START DATASET CONTENT

-- ==== Sys2Proof/Machine/Serial.lean ====
section
/-! DEFINITION. Serial ports: framers, echo check, turnaround, sending (R283 to R297). -/

namespace Sys2Proof.Machine

/-! ### Receive frames -/

/-- STAT flag bits, from bit 56 (R279). -/
def Flag.FORM : Nat := 1
def Flag.GAP : Nat := 2
def Flag.SHORT : Nat := 4
def Flag.LONG : Nat := 8
def Flag.CHECK : Nat := 16
def Flag.PARITY : Nat := 32
def Flag.FRAMING : Nat := 64
def Flag.OVERRUN : Nat := 128

/-- The packet of a frame: HDR, DATA words, and a STAT word when a flag is set (R278, R279). -/
def framePacket (s : State) (n flags rx lost : Nat) (bs : List Byte) : List (BitVec 64 × Byte) :=
  let stat : List (BitVec 64 × Byte) :=
    if flags = 0 then []
    else [(BitVec.ofNat 64 (flags * 2 ^ 56 + (min lost 65535) * 2 ^ 32 + rx % 2 ^ 32), 0xBB)]
  withE ((hdrWord n s.frame s.phase) :: noE (dataWords bs) ++ stat)

/-- A frame closes (R278, R291): a reply ends the turnaround first (R293). -/
def State.serialClose (s : State) (n flags : Nat) (bs : List Byte) (rx lost : Nat) : State :=
  let p := s.sp n
  let s := if flags = 0 then s
    else ((s.bumpF (F.SP_STAT_BAD n) 1).wr (F.SP_STAT_BADFRAME n) 1).statAdd (0x6D0 + 0x10 * n + 8) 1
  let reply := p.turn
  let s := if reply then (s.setSp n { s.sp n with turn := false, turnDrover := none }).wr (F.SP_STAT_TURN n) 0 else s
  match (if reply then p.turnDrover else none) with
  | some d => s.pollReply n d flags bs
  | none =>
    if flags ≠ 0 ∧ s.bit (F.SP_CTL_BAD_DROP n) = true then s
    else s.pushRx n (framePacket s n flags rx lost bs)

/-- Empty the receive frame. -/
def SerialPort.cleared (p : SerialPort) : SerialPort :=
  { p with frame := [], rxBytes := 0, lost := 0, flags := 0, open_ := false, gapSeen := false }

/-- Close the open frame with its own flags and `more`, delivering `bs`. -/
def State.closeNow (s : State) (n more : Nat) (bs : List Byte) : State :=
  let p := s.sp n
  (s.setSp n p.cleared).serialClose n (p.flags ||| more) bs p.rxBytes p.lost

/-! ### IEC 61162-1 (R289) -/

def isStart (b : Byte) : Bool := b == 0x24 || b == 0x21

/-- The value of a hexadecimal digit. -/
def hexDigit (b : Byte) : Option Nat :=
  let c := b.toNat
  if 0x30 ≤ c ∧ c ≤ 0x39 then some (c - 0x30)
  else if 0x41 ≤ c ∧ c ≤ 0x46 then some (c - 0x37)
  else if 0x61 ≤ c ∧ c ≤ 0x66 then some (c - 0x57)
  else none

/-- The XOR of bytes. -/
def xorBytes (bs : List Byte) : Byte := bs.foldl (fun a b => a ^^^ b) 0

/-- A sentence without its CR LF: CHECK and FORM of its checksum field. -/
def checkField (body : List Byte) : Nat :=
  let inner := (body.drop 1).takeWhile (fun b => b != 0x2A)
  let tail := (body.drop 1).drop inner.length
  match tail with
  | [_, a, b] =>
    match hexDigit a, hexDigit b with
    | some x, some y => if 16 * x + y = (xorBytes inner).toNat then 0 else Flag.CHECK
    | _, _ => Flag.FORM
  | _ => Flag.FORM

/-- A sentence without a CR LF at its end. -/
def dropEol (bs : List Byte) : List Byte :=
  match bs.reverse with
  | 0x0A :: 0x0D :: r => r.reverse
  | _ => bs

/-- A sentence closes (R289, rules 4, 7 and 8). -/
def State.closeSentence (s : State) (n more : Nat) : State :=
  let p := s.sp n
  let body := dropEol p.frame
  let talker := s.rd (F.SP_REPLY_TALKER n)
  let name := (getAt 0 body 1).toNat * 256 + (getAt 0 body 2).toNat
  if talker ≠ 0 ∧ name ≠ talker then s.setSp n p.cleared
  else
    s.closeNow n (more ||| checkField body)
      (if s.bit (F.SP_CTL_KEEP_EOL n) then body ++ [0x0D, 0x0A] else body)

/-- A character of the IEC 61162-1 framer. -/
def State.feedSentence (s : State) (n : Nat) (b : Byte) (err : Nat) : State :=
  let s := if isStart b && (s.sp n).open_ then s.closeSentence n Flag.SHORT else s
  let p := s.sp n
  if isStart b then s.setSp n { p with frame := [b], rxBytes := 1, flags := err, open_ := true }
  else if !p.open_ then s
  else
    let form :=
      if b = 0x0A then (if p.frame.getLast? = some 0x0D then 0 else Flag.FORM)
      else if b = 0x0D then 0
      else if 0x20 ≤ b.toNat ∧ b.toNat ≤ 0x7E then 0 else Flag.FORM
    let closes := decide (b = 0x0A) && decide (p.frame.getLast? = some 0x0D)
    let s := s.setSp n { p with frame := p.frame ++ [b], rxBytes := p.rxBytes + 1, flags := p.flags ||| form ||| err }
    if closes then s.closeSentence n 0
    else if 82 ≤ p.frame.length + 1 then s.closeSentence n Flag.LONG
    else s

/-! ### MODBUS RTU (R290) -/

/-- A Modbus frame closes: CRC over the whole frame, CRC not delivered. -/
def State.closeModbus (s : State) (n more : Nat) : State :=
  let bs := (s.sp n).frame
  let short := if bs.length < 4 then Flag.SHORT else 0
  let check := if 2 ≤ bs.length ∧ crc16 bs = 0 then 0 else Flag.CHECK
  s.closeNow n (more ||| short ||| check) (bs.take (bs.length - 2))

def State.feedModbus (s : State) (n : Nat) (b : Byte) (err : Nat) : State :=
  let p := s.sp n
  if p.skipping then s
  else if !p.open_ && !p.quiet then s
  else
    let gap := if p.open_ && p.gapSeen then Flag.GAP else 0
    let s := s.setSp n { p with
      frame := p.frame ++ [b], rxBytes := p.rxBytes + 1, flags := p.flags ||| gap ||| err, open_ := true, gapSeen := false }
    if 256 ≤ p.frame.length + 1 then
      let s := s.closeModbus n Flag.LONG
      s.setSp n { s.sp n with skipping := true }
    else s

/-! ### RAW, FIXED and DELIM (R288) -/

def State.feedPlain (s : State) (n framer : Nat) (b : Byte) (err : Nat) : State :=
  let p := s.sp n
  let bs := p.frame ++ [b]
  let s := s.setSp n { p with frame := bs, rxBytes := p.rxBytes + 1, flags := p.flags ||| err, open_ := true }
  if framer = 4 ∧ b.toNat = s.rd (F.SP_FRAME_DELIM n) then s.closeNow n 0 bs
  else if s.rd (F.SP_FRAME_MAXLEN n) ≤ bs.length then s.closeNow n (if framer = 4 then Flag.LONG else 0) bs
  else s

/-! ### A received character -/

/-- Bytes in the receive buffer while the fold holds an earlier push of the port (R287). -/
def State.rxBuffered (s : State) (n : Nat) : Nat :=
  (s.sp n).frame.length +
    s.fold.heldPushes.foldl (fun k p => if p.head = n then
      k + p.entries.foldl (fun j e => if e.2.toNat % 8 = 0 then j + nbits e.2.toNat 5 3 + 1 else j) 0 else k) 0

/-- The buffer is full (R287). -/
def State.rxFull (s : State) (n : Nat) : Bool :=
  s.fold.heldPushes.any (fun p => p.head == n) && decide (256 ≤ s.rxBuffered n)

/-- A character is lost to overrun (R287). -/
def State.overrun (s : State) (n : Nat) : State :=
  let p := s.sp n
  let first := !p.flags.testBit 7
  let s := s.setSp n { p with
    rxBytes := p.rxBytes + 1, lost := min 65535 (p.lost + 1), flags := p.flags ||| Flag.OVERRUN, open_ := true }
  let s := s.wr (F.SP_STAT_OVR n) 1
  if first then s.raise Code.SP_OVERRUN (Src.serial n) [] else s

/-- The echo check of a packet fails (R286). -/
def State.echoFail (s : State) (n : Nat) (t : SerialTx) : State :=
  let s := (s.wr (F.SP_STAT_ECHO n) 1).raise Code.SP_ECHO (Src.serial n) []
  let s := s.setSp n { s.sp n with tx := if t.sent then none else some { t with echoBad := true, who := [] } }
  s.confirmAll false t.who

/-- A packet whose last stop bit has left and whose echo, if checked, is complete (R152). -/
def State.txFinish (s : State) (n : Nat) (t : SerialTx) (echo : Bool) : State :=
  if t.sent = true ∧ (echo = false ∨ t.bytes.length ≤ t.echoed) then
    (s.setSp n { s.sp n with tx := none }).confirmAll true t.who
  else s.setSp n { s.sp n with tx := some t }

/-- HALF wiring with the echo check on. -/
def State.echoOn (s : State) (n : Nat) : Bool := decide (s.rd (F.SP_CTL_WIRE n) = 1) && s.bit (F.SP_CTL_ECHO n)

/-- A character is received (R286 to R291). -/
def serialRxChar (n : Nat) (b : Byte) (framing parity : Bool) (s : State) : State :=
  if 64 ≤ n ∨ s.bit (F.SP_CTL_EN n) = false then s
  else
    let s := s.statAdd (0x6D0 + 0x10 * n + 12) 1
    let p := s.sp n
    let s := s.setSp n { p with quiet := false }
    let echoing := s.echoOn n && (match p.tx with | some t => !t.echoBad && decide (t.echoed < t.bytes.length) | none => false)
    if echoing then
      match p.tx with
      | some t =>
        if getAt 0 t.bytes t.echoed = b then s.txFinish n { t with echoed := t.echoed + 1 } true else s.echoFail n t
      | none => s
    else if s.rd (F.SP_CTL_WIRE n) = 1 ∧ p.de = true then s
    else if s.rxFull n then s.overrun n
    else
      let err := (if framing then Flag.FRAMING else 0) ||| (if parity then Flag.PARITY else 0)
      let s := s.setSp n p
      let s :=
        match s.rd (F.SP_CTL_FRAMER n) with
        | 1 => s.feedSentence n b err
        | 2 => s.feedModbus n b err
        | f => s.feedPlain n f b err
      s.setSp n { s.sp n with quiet := false }

def execSerialRxChar (port : Nat) (byte : Byte) (framing parity : Bool) (s : State) : Host.Outcome State Fault Refusal :=
  .next (whenUp .edge (serialRxChar port byte framing parity) s)

/-- Silence on the line: 0 IDLE_CH, 1 T1.5, 2 T3.5 (R288, R290). -/
def serialIdle (n kind : Nat) (s : State) : State :=
  if 64 ≤ n ∨ s.bit (F.SP_CTL_EN n) = false then s
  else
    let p := s.sp n
    let framer := s.rd (F.SP_CTL_FRAMER n)
    if framer = 2 then
      if kind = 1 then s.setSp n { p with gapSeen := p.open_ }
      else if kind = 2 then
        let s := if p.open_ then s.closeModbus n 0 else s
        s.setSp n { s.sp n with skipping := false, quiet := true }
      else s
    else if framer ≠ 1 ∧ kind = 0 ∧ p.open_ = true then
      s.closeNow n (if framer = 3 ∨ framer = 4 then Flag.SHORT else 0) p.frame
    else s

def execSerialIdleTimeout (port kind : Nat) (s : State) : Host.Outcome State Fault Refusal :=
  .next (whenUp .edge (serialIdle port kind) s)

/-! ### Sending (R280, R285, R292, R293) -/

/-- An uppercase hexadecimal digit. -/
def hexChar (n : Nat) : Byte := BitVec.ofNat 8 (if n < 10 then 0x30 + n else 0x37 + n)

/-- What the framer sends for a packet (R292). -/
def framerOut (framer : Nat) (bs : List Byte) : List Byte :=
  if framer = 1 then
    let x := (xorBytes (bs.drop 1)).toNat
    let c := if bs.contains 0x2A then bs else bs ++ [0x2A, hexChar (x / 16), hexChar (x % 16)]
    if dropEol c = c then c ++ [0x0D, 0x0A] else c
  else if framer = 2 then bs ++ leBytes 2 (crc16 bs)
  else bs

/-- Begin the transmission of a packet: DE, the turnaround, the characters. -/
def State.txBegin (s : State) (n : Nat) (bs : List Byte) (who : List Nat) (drover : Option Nat) : State :=
  let framer := s.rd (F.SP_CTL_FRAMER n)
  let half := decide (s.rd (F.SP_CTL_WIRE n) = 1)
  let awaits := decide (framer = 2) && decide (getAt 0 bs 0 ≠ 0)
  let out := framerOut framer bs
  let p := s.sp n
  let s := s.setSp n { p with
    tx := some ⟨out, 0, false, false, who, drover⟩, de := p.de || half, quiet := false
    turn := p.turn || awaits, turnDrover := if awaits then drover else p.turnDrover }
  let s := if awaits then s.wr (F.SP_STAT_TURN n) 1 else s
  let s := if half then s.emit (.de n true) else s
  s.emit (.serial n out)

/-- The next packet starts (R280, R292): a poll step that waits, else the oldest packet of the send fold. -/
def serialTxStart (n : Nat) (s : State) : State :=
  let p := s.sp n
  let framer := s.rd (F.SP_CTL_FRAMER n)
  if 64 ≤ n ∨ s.bit (F.SP_CTL_EN n) = false ∨ s.portsSend = false ∨ p.tx ≠ none ∨ p.turn = true ∨
      (framer = 2 ∧ p.quiet = false) then s
  else match p.pollReq with
    | some (d, bs) => (s.setSp n { p with pollReq := none }).txBegin n bs [] (some d)
    | none =>
      match s.popPacket (64 + n) with
      | none => s
      | some (ws, s) =>
        let bs := dataBytes ws
        let who := whosOf ws
        if bs = [] then s.confirmAll true who
        else if framer = 2 ∧ (bs.length < 2 ∨ 254 < bs.length) then
          ((s.wr (F.SP_STAT_TXBAD n) 1).raise Code.SP_TX_BAD (Src.serial n) []).confirmAll false who
        else s.txBegin n bs who none

def execSerialTxStart (port : Nat) (s : State) : Host.Outcome State Fault Refusal :=
  .next (whenUp .edge (serialTxStart port) s)

/-- The last stop bit leaves the pin (R285, R152). -/
def serialTxDone (n : Nat) (s : State) : State :=
  match (s.sp n).tx with
  | some t =>
    if t.sent then s
    else
      let s := s.statAdd (0x6D0 + 0x10 * n + 4) 1
      if t.echoBad then s.setSp n { s.sp n with tx := none }
      else s.txFinish n { t with sent := true } (s.echoOn n)
  | none => s

def execSerialTxDone (port : Nat) (s : State) : Host.Outcome State Fault Refusal :=
  .next (whenUp .edge (serialTxDone port) s)

/-- In HALF wiring DE falls LAG eighths of a bit after the last stop bit (R285). -/
def serialDeLagEnd (n : Nat) (s : State) : State :=
  let p := s.sp n
  let busy := match p.tx with | some t => !t.sent | none => false
  if p.de && !busy && decide (s.rd (F.SP_CTL_WIRE n) = 1) then (s.setSp n { p with de := false }).emit (.de n false) else s

def execSerialDeLagEnd (port : Nat) (s : State) : Host.Outcome State Fault Refusal :=
  .next (whenUp .edge (serialDeLagEnd port) s)

/-- The echo deadline passes (R286). -/
def spEcho (n : Nat) (s : State) : State :=
  match (s.sp n).tx with
  | some t => if t.sent = true ∧ s.echoOn n = true ∧ t.echoed < t.bytes.length then s.echoFail n t else s
  | none => s

def execSpEcho (port : Nat) (s : State) : Host.Outcome State Fault Refusal := .next (whenUp .edge (spEcho port) s)

/-- A turnaround ends without a reply (R293, R295, R296). -/
def State.noReply (s : State) (n : Nat) : State :=
  let p := s.sp n
  if p.turn then
    let s := (s.setSp n { p with turn := false, turnDrover := none }).wr (F.SP_STAT_TURN n) 0
    let s := (s.wr (F.SP_STAT_NOREPLY n) 1).raise Code.SP_NO_REPLY (Src.serial n) []
    match p.turnDrover with
    | some d => s.pollFail n d
    | none => s
  else s

/-- REPLY_MS passes (R293). -/
def spNoReply (n : Nat) (s : State) : State :=
  let busy := match (s.sp n).tx with | some t => !t.sent | none => false
  if busy then s else s.noReply n

def execSpNoReply (port : Nat) (s : State) : Host.Outcome State Fault Refusal := .next (whenUp .edge (spNoReply port) s)

/-- PERIOD_MS passes (R294). -/
def modbusPollPeriod (n : Nat) (s : State) : State :=
  if 64 ≤ n ∨ s.bit (F.SP_CTL_EN n) = false ∨ s.bit (F.SP_POLL_PEN n) = false ∨ s.rd (F.SP_CTL_FRAMER n) ≠ 2 then s
  else match (s.sp n).pass with
    | some _ => (s.wr (F.SP_STAT_PSKIP n) 1).raise Code.SP_POLL_SKIP (Src.serial n) []
    | none => s.pollGo n 0

def execModbusPollPeriod (port : Nat) (s : State) : Host.Outcome State Fault Refusal :=
  .next (whenUp .edge (modbusPollPeriod port) s)

/-- EN goes to 0 (R296): what is being sent ends with its present character, so its packet is unconfirmed. -/
def State.serialStop (s : State) (n : Nat) : State :=
  let p := s.sp n
  let s := s.wr (F.SP_CTL_EN n) 0
  let s := match p.tx with | some t => s.confirmAll false t.who | none => s
  let s := s.failSends (64 + n)
  let s := s.setSp n { (s.sp n).cleared with tx := none, de := false, skipping := false }
  let s := if p.de then s.emit (.de n false) else s
  let s := if p.open_ then ((s.bumpF (F.SP_STAT_BAD n) 1).statAdd (0x6D0 + 0x10 * n + 8) 1) else s
  let s := match p.pollReq with
    | some (d, _) =>
      ((s.setSp n { s.sp n with pollReq := none }).raise Code.SP_POLL_FAIL (Src.serial n) []).pollFail n d
    | none => s
  (s.setSp n { s.sp n with pass := none }).noReply n

def serialDisable (n : Nat) (s : State) : State := if 64 ≤ n ∨ s.bit (F.SP_CTL_EN n) = false then s else s.serialStop n

def execSerialDisable (port : Nat) (s : State) : Host.Outcome State Fault Refusal :=
  .next (whenUp .edge (serialDisable port) s)

end Sys2Proof.Machine
end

END DATASET CONTENT

* _BRIEF_
Please transcribe exactly the lines above from the line that has "let s := (s.wr (F.SP_STAT_ECHO" up to and including the line that has "framing parity) s)"; no other line belongs in the answer.

* _ANSWER AREA_
  let s := (s.wr (F.SP_STAT_ECHO n) 1).raise Code.SP_ECHO (Src.serial n) []
  let s := s.setSp n { s.sp n with tx := if t.sent then none else some { t with echoBad := true, who := [] } }
  s.confirmAll false t.who

/-- A packet whose last stop bit has left and whose echo, if checked, is complete (R152). -/
def State.txFinish (s : State) (n : Nat) (t : SerialTx) (echo : Bool) : State :=
  if t.sent = true ∧ (echo = false ∨ t.bytes.length ≤ t.echoed) then
    (s.setSp n { s.sp n with tx := none }).confirmAll true t.who
  else s.setSp n { s.sp n with tx := some t }

/-- HALF wiring with the echo check on. -/
def State.echoOn (s : State) (n : Nat) : Bool := decide (s.rd (F.SP_CTL_WIRE n) = 1) && s.bit (F.SP_CTL_ECHO n)

/-- A character is received (R286 to R291). -/
def serialRxChar (n : Nat) (b : Byte) (framing parity : Bool) (s : State) : State :=
  if 64 ≤ n ∨ s.bit (F.SP_CTL_EN n) = false then s
  else
    let s := s.statAdd (0x6D0 + 0x10 * n + 12) 1
    let p := s.sp n
    let s := s.setSp n { p with quiet := false }
    let echoing := s.echoOn n && (match p.tx with | some t => !t.echoBad && decide (t.echoed < t.bytes.length) | none => false)
    if echoing then
      match p.tx with
      | some t =>
        if getAt 0 t.bytes t.echoed = b then s.txFinish n { t with echoed := t.echoed + 1 } true else s.echoFail n t
      | none => s
    else if s.rd (F.SP_CTL_WIRE n) = 1 ∧ p.de = true then s
    else if s.rxFull n then s.overrun n
    else
      let err := (if framing then Flag.FRAMING else 0) ||| (if parity then Flag.PARITY else 0)
      let s := s.setSp n p
      let s :=
        match s.rd (F.SP_CTL_FRAMER n) with
        | 1 => s.feedSentence n b err
        | 2 => s.feedModbus n b err
        | f => s.feedPlain n f b err
      s.setSp n { s.sp n with quiet := false }

def execSerialRxChar (port : Nat) (byte : Byte) (framing parity : Bool) (s : State) : Host.Outcome State Fault Refusal :=
  .next (whenUp .edge (serialRxChar port byte framing parity) s)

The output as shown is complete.